● **Assignment**: As the lines appear below, please set them down exactly, starting at the first and finishing with the one containing "else if decide (2".

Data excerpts
◇ ◇ ◇

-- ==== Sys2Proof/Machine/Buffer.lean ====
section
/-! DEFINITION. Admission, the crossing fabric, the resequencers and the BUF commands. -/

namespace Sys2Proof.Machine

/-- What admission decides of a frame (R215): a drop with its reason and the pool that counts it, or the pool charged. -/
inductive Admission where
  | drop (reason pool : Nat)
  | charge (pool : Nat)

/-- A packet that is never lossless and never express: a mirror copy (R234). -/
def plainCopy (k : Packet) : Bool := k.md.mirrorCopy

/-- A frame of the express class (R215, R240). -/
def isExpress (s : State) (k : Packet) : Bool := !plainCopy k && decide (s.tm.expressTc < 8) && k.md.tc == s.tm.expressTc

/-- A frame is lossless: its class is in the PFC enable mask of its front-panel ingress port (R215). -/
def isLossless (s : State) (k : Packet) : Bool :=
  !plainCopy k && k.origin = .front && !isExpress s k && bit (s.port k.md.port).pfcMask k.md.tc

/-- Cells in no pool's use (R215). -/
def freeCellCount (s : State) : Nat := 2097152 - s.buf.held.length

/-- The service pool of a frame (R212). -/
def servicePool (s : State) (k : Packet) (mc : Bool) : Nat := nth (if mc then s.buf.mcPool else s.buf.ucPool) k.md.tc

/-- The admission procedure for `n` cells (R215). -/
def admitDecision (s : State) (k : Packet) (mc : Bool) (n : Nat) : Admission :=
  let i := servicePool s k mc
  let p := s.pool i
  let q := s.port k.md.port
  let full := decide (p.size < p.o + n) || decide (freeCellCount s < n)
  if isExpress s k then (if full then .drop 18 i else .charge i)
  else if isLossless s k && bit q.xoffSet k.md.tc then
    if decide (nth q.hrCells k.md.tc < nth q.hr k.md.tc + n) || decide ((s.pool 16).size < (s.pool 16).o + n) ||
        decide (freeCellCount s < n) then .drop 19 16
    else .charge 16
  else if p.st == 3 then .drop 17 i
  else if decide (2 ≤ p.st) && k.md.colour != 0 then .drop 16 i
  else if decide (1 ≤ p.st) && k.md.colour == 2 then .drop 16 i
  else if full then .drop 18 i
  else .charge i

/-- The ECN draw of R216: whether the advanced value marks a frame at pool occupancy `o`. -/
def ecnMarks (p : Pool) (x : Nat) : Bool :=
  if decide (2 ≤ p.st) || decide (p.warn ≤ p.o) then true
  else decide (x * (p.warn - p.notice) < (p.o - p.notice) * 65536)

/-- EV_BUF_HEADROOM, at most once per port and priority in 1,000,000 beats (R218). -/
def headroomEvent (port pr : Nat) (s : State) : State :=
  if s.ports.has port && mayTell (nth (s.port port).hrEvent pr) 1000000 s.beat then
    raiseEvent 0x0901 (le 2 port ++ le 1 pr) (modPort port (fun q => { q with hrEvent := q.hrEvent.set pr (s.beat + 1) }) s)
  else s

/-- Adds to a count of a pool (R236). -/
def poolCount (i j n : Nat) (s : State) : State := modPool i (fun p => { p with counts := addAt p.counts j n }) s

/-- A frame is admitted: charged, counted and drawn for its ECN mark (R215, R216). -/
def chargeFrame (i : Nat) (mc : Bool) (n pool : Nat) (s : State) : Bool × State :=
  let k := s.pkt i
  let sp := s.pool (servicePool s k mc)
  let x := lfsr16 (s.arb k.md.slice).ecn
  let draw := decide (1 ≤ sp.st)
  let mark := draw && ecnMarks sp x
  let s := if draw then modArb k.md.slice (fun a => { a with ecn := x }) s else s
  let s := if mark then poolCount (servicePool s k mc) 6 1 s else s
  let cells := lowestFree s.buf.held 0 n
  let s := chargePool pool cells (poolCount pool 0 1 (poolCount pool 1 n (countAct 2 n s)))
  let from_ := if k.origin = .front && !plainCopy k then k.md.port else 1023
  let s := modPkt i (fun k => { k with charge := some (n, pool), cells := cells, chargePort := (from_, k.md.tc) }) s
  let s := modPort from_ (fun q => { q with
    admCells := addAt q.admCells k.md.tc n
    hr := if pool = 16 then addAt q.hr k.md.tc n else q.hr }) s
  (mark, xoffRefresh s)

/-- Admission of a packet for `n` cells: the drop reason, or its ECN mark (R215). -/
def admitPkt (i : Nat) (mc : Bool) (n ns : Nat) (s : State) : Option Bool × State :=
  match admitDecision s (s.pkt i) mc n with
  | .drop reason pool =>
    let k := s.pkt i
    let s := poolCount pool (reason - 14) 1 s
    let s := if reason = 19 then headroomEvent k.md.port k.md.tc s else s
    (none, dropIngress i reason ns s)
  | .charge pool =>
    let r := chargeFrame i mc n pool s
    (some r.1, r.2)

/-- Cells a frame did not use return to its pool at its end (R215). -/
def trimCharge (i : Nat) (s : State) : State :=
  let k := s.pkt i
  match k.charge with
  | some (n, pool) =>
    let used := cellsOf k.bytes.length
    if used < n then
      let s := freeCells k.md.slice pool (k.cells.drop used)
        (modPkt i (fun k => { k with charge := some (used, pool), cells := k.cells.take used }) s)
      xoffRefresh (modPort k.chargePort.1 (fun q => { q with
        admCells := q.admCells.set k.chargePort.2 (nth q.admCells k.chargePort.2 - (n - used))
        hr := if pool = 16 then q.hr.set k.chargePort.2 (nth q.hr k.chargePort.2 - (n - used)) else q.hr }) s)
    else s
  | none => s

◇ ◇ ◇

● **Response area**:
-- ==== Sys2Proof/Machine/Buffer.lean ====
section
/-! DEFINITION. Admission, the crossing fabric, the resequencers and the BUF commands. -/

namespace Sys2Proof.Machine

/-- What admission decides of a frame (R215): a drop with its reason and the pool that counts it, or the pool charged. -/
inductive Admission where
  | drop (reason pool : Nat)
  | charge (pool : Nat)

/-- A packet that is never lossless and never express: a mirror copy (R234). -/
def plainCopy (k : Packet) : Bool := k.md.mirrorCopy

/-- A frame of the express class (R215, R240). -/
def isExpress (s : State) (k : Packet) : Bool := !plainCopy k && decide (s.tm.expressTc < 8) && k.md.tc == s.tm.expressTc

/-- A frame is lossless: its class is in the PFC enable mask of its front-panel ingress port (R215). -/
def isLossless (s : State) (k : Packet) : Bool :=
  !plainCopy k && k.origin = .front && !isExpress s k && bit (s.port k.md.port).pfcMask k.md.tc

/-- Cells in no pool's use (R215). -/
def freeCellCount (s : State) : Nat := 2097152 - s.buf.held.length

/-- The service pool of a frame (R212). -/
def servicePool (s : State) (k : Packet) (mc : Bool) : Nat := nth (if mc then s.buf.mcPool else s.buf.ucPool) k.md.tc

/-- The admission procedure for `n` cells (R215). -/
def admitDecision (s : State) (k : Packet) (mc : Bool) (n : Nat) : Admission :=
  let i := servicePool s k mc
  let p := s.pool i
  let q := s.port k.md.port
  let full := decide (p.size < p.o + n) || decide (freeCellCount s < n)
  if isExpress s k then (if full then .drop 18 i else .charge i)
  else if isLossless s k && bit q.xoffSet k.md.tc then
    if decide (nth q.hrCells k.md.tc < nth q.hr k.md.tc + n) || decide ((s.pool 16).size < (s.pool 16).o + n) ||
        decide (freeCellCount s < n) then .drop 19 16
    else .charge 16
  else if p.st == 3 then .drop 17 i
  else if decide (2 ≤ p.st) && k.md.colour != 0 then .drop 16 i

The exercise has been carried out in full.